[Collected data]
"""

/-- Whether an operation of OP-FP exists (F and D). -/
def rvFopOk (f5 fmt b rm : Nat) : Bool :=
  decide (fmt ≤ 1) && match f5 with
  | 0x00 => true
  | 0x01 => true
  | 0x02 => true
  | 0x03 => true
  | 0x0B => b == 0
  | 0x04 => decide (rm ≤ 2)
  | 0x05 => decide (rm ≤ 1)
  | 0x08 => b == 1 - fmt
  | 0x14 => decide (rm ≤ 2)
  | 0x18 => decide (b ≤ 3)
  | 0x1A => decide (b ≤ 3)
  | 0x1C => b == 0 && decide (rm ≤ 1)
  | 0x1E => b == 0 && rm == 0
  | _ => false

/-- A 32-bit instruction. -/
def rvDecode (x : Nat) : Option Rv :=
  let rd := bitsN x 7 5
  let f3 := bitsN x 12 3
  let a := bitsN x 15 5
  let b := bitsN x 20 5
  let f7 := bitsN x 25 7
  let immI := sx 12 (bitsN x 20 12)
  let immS := sx 12 (bitsN x 25 7 * 32 + rd)
  let immB := sx 13 (bitsN x 31 1 * 4096 + bitsN x 7 1 * 2048 + bitsN x 25 6 * 32 + bitsN x 8 4 * 2)
  let immU := sx 32 (bitsN x 12 20 * 4096)
  let immJ := sx 21 (bitsN x 31 1 * 1048576 + bitsN x 12 8 * 4096 + bitsN x 20 1 * 2048 + bitsN x 21 10 * 2)
  match bitsN x 0 7 with
  | 0x37 => some (.const rd immU)
  | 0x17 => some (.pcrel rd immU)
  | 0x6F => some (.jal rd immJ)
  | 0x67 => if f3 = 0 then some (.jalr rd a immI) else none
  | 0x63 => if f3 = 2 ∨ f3 = 3 then none else some (.branch f3 a b immB)
  | 0x03 => if f3 = 7 then none else some (.load f3 rd a immI)
  | 0x23 => if f3 ≤ 3 then some (.store f3 a b immS) else none
  | 0x13 => rvOpImm x rd a f3 false
  | 0x1B => rvOpImm x rd a f3 true
  | 0x33 => (rvOp f7 f3 false).map (fun o => .alu o false rd a b)
  | 0x3B => (rvOp f7 f3 true).map (fun o => .alu o true rd a b)
  | 0x0F => if f3 ≤ 1 then some .fence else none
  | 0x73 =>
    if x = 0x00000073 then some .ecall
    else if x = 0x10500073 then some .wfi
    else if f3 = 0 ∨ f3 = 4 then none
    else some (.csr f3 rd a (bitsN x 20 12))
  | 0x2F =>
    let f5 := bitsN x 27 5
    let known := [0, 1, 3, 4, 8, 12, 16, 20, 24, 28].contains f5 || (f5 == 2 && b == 0)
    if known && (f3 == 2 || f3 == 3) then some (.amo f5 (f3 == 2) rd a b) else none
  | 0x07 => if f3 = 2 ∨ f3 = 3 then some (.fload (f3 == 3) rd a immI) else none
  | 0x27 => if f3 = 2 ∨ f3 = 3 then some (.fstore (f3 == 3) a b immS) else none
  | 0x43 => if bitsN x 25 2 ≤ 1 then some (.fma (bitN x 25) false false rd a b (bitsN x 27 5) f3) else none
  | 0x47 => if bitsN x 25 2 ≤ 1 then some (.fma (bitN x 25) false true rd a b (bitsN x 27 5) f3) else none
  | 0x4B => if bitsN x 25 2 ≤ 1 then some (.fma (bitN x 25) true false rd a b (bitsN x 27 5) f3) else none
  | 0x4F => if bitsN x 25 2 ≤ 1 then some (.fma (bitN x 25) true true rd a b (bitsN x 27 5) f3) else none
  | 0x53 => if rvFopOk (bitsN x 27 5) (bitsN x 25 2) b f3 then some (.fop (bitsN x 27 5) (bitN x 25) rd a b f3) else none
  | _ => none

/-- A compressed instruction of quadrant 0. -/
def rvc0 (x : Nat) : Option Rv :=
  let rd := 8 + bitsN x 2 3
  let a := 8 + bitsN x 7 3
  let offD := BitVec.ofNat 64 (bitsN x 10 3 * 8 + bitsN x 5 2 * 64)
  let offW := BitVec.ofNat 64 (bitsN x 10 3 * 8 + bitsN x 6 1 * 4 + bitsN x 5 1 * 64)
  let spn := bitsN x 11 2 * 16 + bitsN x 7 4 * 64 + bitsN x 6 1 * 4 + bitsN x 5 1 * 8
  match bitsN x 13 3 with
  | 0 => if spn = 0 then none else some (.alui .add false rd 2 (BitVec.ofNat 64 spn))
  | 1 => some (.fload true rd a offD)
  | 2 => some (.load 2 rd a offW)
  | 3 => some (.load 3 rd a offD)
  | 5 => some (.fstore true a rd offD)
  | 6 => some (.store 2 a rd offW)
  | 7 => some (.store 3 a rd offD)
  | _ => none

/-- A compressed instruction of quadrant 1. -/
def rvc1 (x : Nat) : Option Rv :=
  let rd := bitsN x 7 5
  let r := 8 + bitsN x 7 3
  let b := 8 + bitsN x 2 3
  let n6 := bitsN x 12 1 * 32 + bitsN x 2 5
  let imm := sx 6 n6
  let sh := BitVec.ofNat 64 n6
  let jump := sx 12 (bitsN x 12 1 * 2048 + bitsN x 11 1 * 16 + bitsN x 9 2 * 256 + bitsN x 8 1 * 1024 + bitsN x 7 1 * 64 +
    bitsN x 6 1 * 128 + bitsN x 3 3 * 2 + bitsN x 2 1 * 32)
  let br := sx 9 (bitsN x 12 1 * 256 + bitsN x 10 2 * 8 + bitsN x 5 2 * 64 + bitsN x 3 2 * 2 + bitsN x 2 1 * 32)
  let sp := sx 10 (bitsN x 12 1 * 512 + bitsN x 6 1 * 16 + bitsN x 5 1 * 64 + bitsN x 3 2 * 128 + bitsN x 2 1 * 32)
  match bitsN x 13 3 with
  | 0 => some (.alui .add false rd rd imm)
  | 1 => if rd = 0 then none else some (.alui .add true rd rd imm)
  | 2 => some (.const rd imm)
  | 3 =>
    if n6 = 0 then none
    else if rd = 2 then some (.alui .add false 2 2 sp)
    else some (.const rd (imm <<< 12))
  | 4 =>
    match bitsN x 10 2 with
    | 0 => some (.alui .srl false r r sh)
    | 1 => some (.alui .sra false r r sh)
    | 2 => some (.alui .and false r r imm)
    | _ =>
      match bitsN x 12 1, bitsN x 5 2 with
      | 0, 0 => some (.alu .sub false r r b)
      | 0, 1 => some (.alu .xor false r r b)
      | 0, 2 => some (.alu .or false r r b)
      | 0, _ => some (.alu .and false r r b)
      | _, 0 => some (.alu .sub true r r b)
      | _, 1 => some (.alu .add true r r b)
      | _, _ => none
  | 5 => some (.jal 0 jump)
  | 6 => some (.branch 0 r 0 br)
  | _ => some (.branch 1 r 0 br)

/-- A compressed instruction of quadrant 2. -/
def rvc2 (x : Nat) : Option Rv :=
  let rd := bitsN x 7 5
  let b := bitsN x 2 5
  let sh := BitVec.ofNat 64 (bitsN x 12 1 * 32 + b)
  let lw := BitVec.ofNat 64 (bitsN x 12 1 * 32 + bitsN x 4 3 * 4 + bitsN x 2 2 * 64)
  let ld := BitVec.ofNat 64 (bitsN x 12 1 * 32 + bitsN x 5 2 * 8 + bitsN x 2 3 * 64)
  let sw := BitVec.ofNat 64 (bitsN x 9 4 * 4 + bitsN x 7 2 * 64)
  let sd := BitVec.ofNat 64 (bitsN x 10 3 * 8 + bitsN x 7 3 * 64)
  match bitsN x 13 3 with
  | 0 => some (.alui .sll false rd rd sh)
  | 1 => some (.fload true rd 2 ld)
  | 2 => if rd = 0 then none else some (.load 2 rd 2 lw)
  | 3 => if rd = 0 then none else some (.load 3 rd 2 ld)
  | 4 =>
    if bitsN x 12 1 = 0 then
      if b = 0 then (if rd = 0 then none else some (.jalr 0 rd 0#64)) else some (.alu .add false rd 0 b)
    else if b = 0 then (if rd = 0 then none else some (.jalr 1 rd 0#64))
    else some (.alu .add false rd rd b)
  | 5 => some (.fstore true 2 b sd)
  | 6 => some (.store 2 2 b sw)
  | _ => some (.store 3 2 b sd)

/-- A compressed instruction. -/
def rvDecodeC (x : Nat) : Option Rv :=
  match x % 4 with
  | 0 => rvc0 x
  | 1 => rvc1 x
  | 2 => rvc2 x
  | _ => none

/-! Integer results. -/

/-- An integer operation on `n`-bit values. -/
def rvAluN (n : Nat) (op : RvAlu) (x y : BitVec n) : BitVec n :=
  let sh := y.toNat % n
  match op with
  | .add => x + y
  | .sub => x - y
  | .sll => x <<< sh
  | .slt => if x.slt y then 1 else 0
  | .sltu => if x.ult y then 1 else 0
  | .xor => x ^^^ y
  | .srl => x >>> sh
  | .sra => x.sshiftRight sh
  | .or => x ||| y
  | .and => x &&& y
  | .mul => x * y
  | .mulh => BitVec.ofInt n (x.toInt * y.toInt / 2 ^ n)
  | .mulhsu => BitVec.ofInt n (x.toInt * (y.toNat : Int) / 2 ^ n)
  | .mulhu => BitVec.ofNat n (x.toNat * y.toNat / 2 ^ n)
  | .div => if y.toNat = 0 then BitVec.allOnes n else BitVec.ofInt n (x.toInt.tdiv y.toInt)
  | .divu => if y.toNat = 0 then BitVec.allOnes n else BitVec.ofNat n (x.toNat / y.toNat)
  | .rem => if y.toNat = 0 then x else BitVec.ofInt n (x.toInt.tmod y.toInt)
  | .remu => if y.toNat = 0 then x else BitVec.ofNat n (x.toNat % y.toNat)

/-- An integer operation of a register width, or of 32 bits sign-extended. -/
def rvAlu (op : RvAlu) (w : Bool) (x y : DWord) : DWord :=
  if w then (rvAluN 32 op (lo32 x) (lo32 y)).signExtend 64 else rvAluN 64 op x y

/-- A branch's condition. -/
def rvBranch (f3 : Nat) (x y : DWord) : Bool :=
  match f3 with
  | 0 => x == y
  | 1 => x != y
  | 4 => x.slt y
  | 5 => !x.slt y
  | 6 => x.ult y
  | _ => !x.ult y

"""

** Task **
Starting with the line with "x.ult y then 1 else 0" above and going on through the line with "(x.toNat / y.toNat)", transcribe every line exactly, both ends included, and add nothing.

** Result **
  | .sltu => if x.ult y then 1 else 0
  | .xor => x ^^^ y
  | .srl => x >>> sh
  | .sra => x.sshiftRight sh
  | .or => x ||| y
  | .and => x &&& y
  | .mul => x * y
  | .mulh => BitVec.ofInt n (x.toInt * y.toInt / 2 ^ n)
  | .mulhsu => BitVec.ofInt n (x.toInt * (y.toNat : Int) / 2 ^ n)
  | .mulhu => BitVec.ofNat n (x.toNat * y.toNat / 2 ^ n)
  | .div => if y.toNat = 0 then BitVec.allOnes n else BitVec.ofInt n (x.toInt.tdiv y.toInt)
  | .divu => if y.toNat = 0 then BitVec.allOnes n else BitVec.ofNat n (x.toNat / y.toNat)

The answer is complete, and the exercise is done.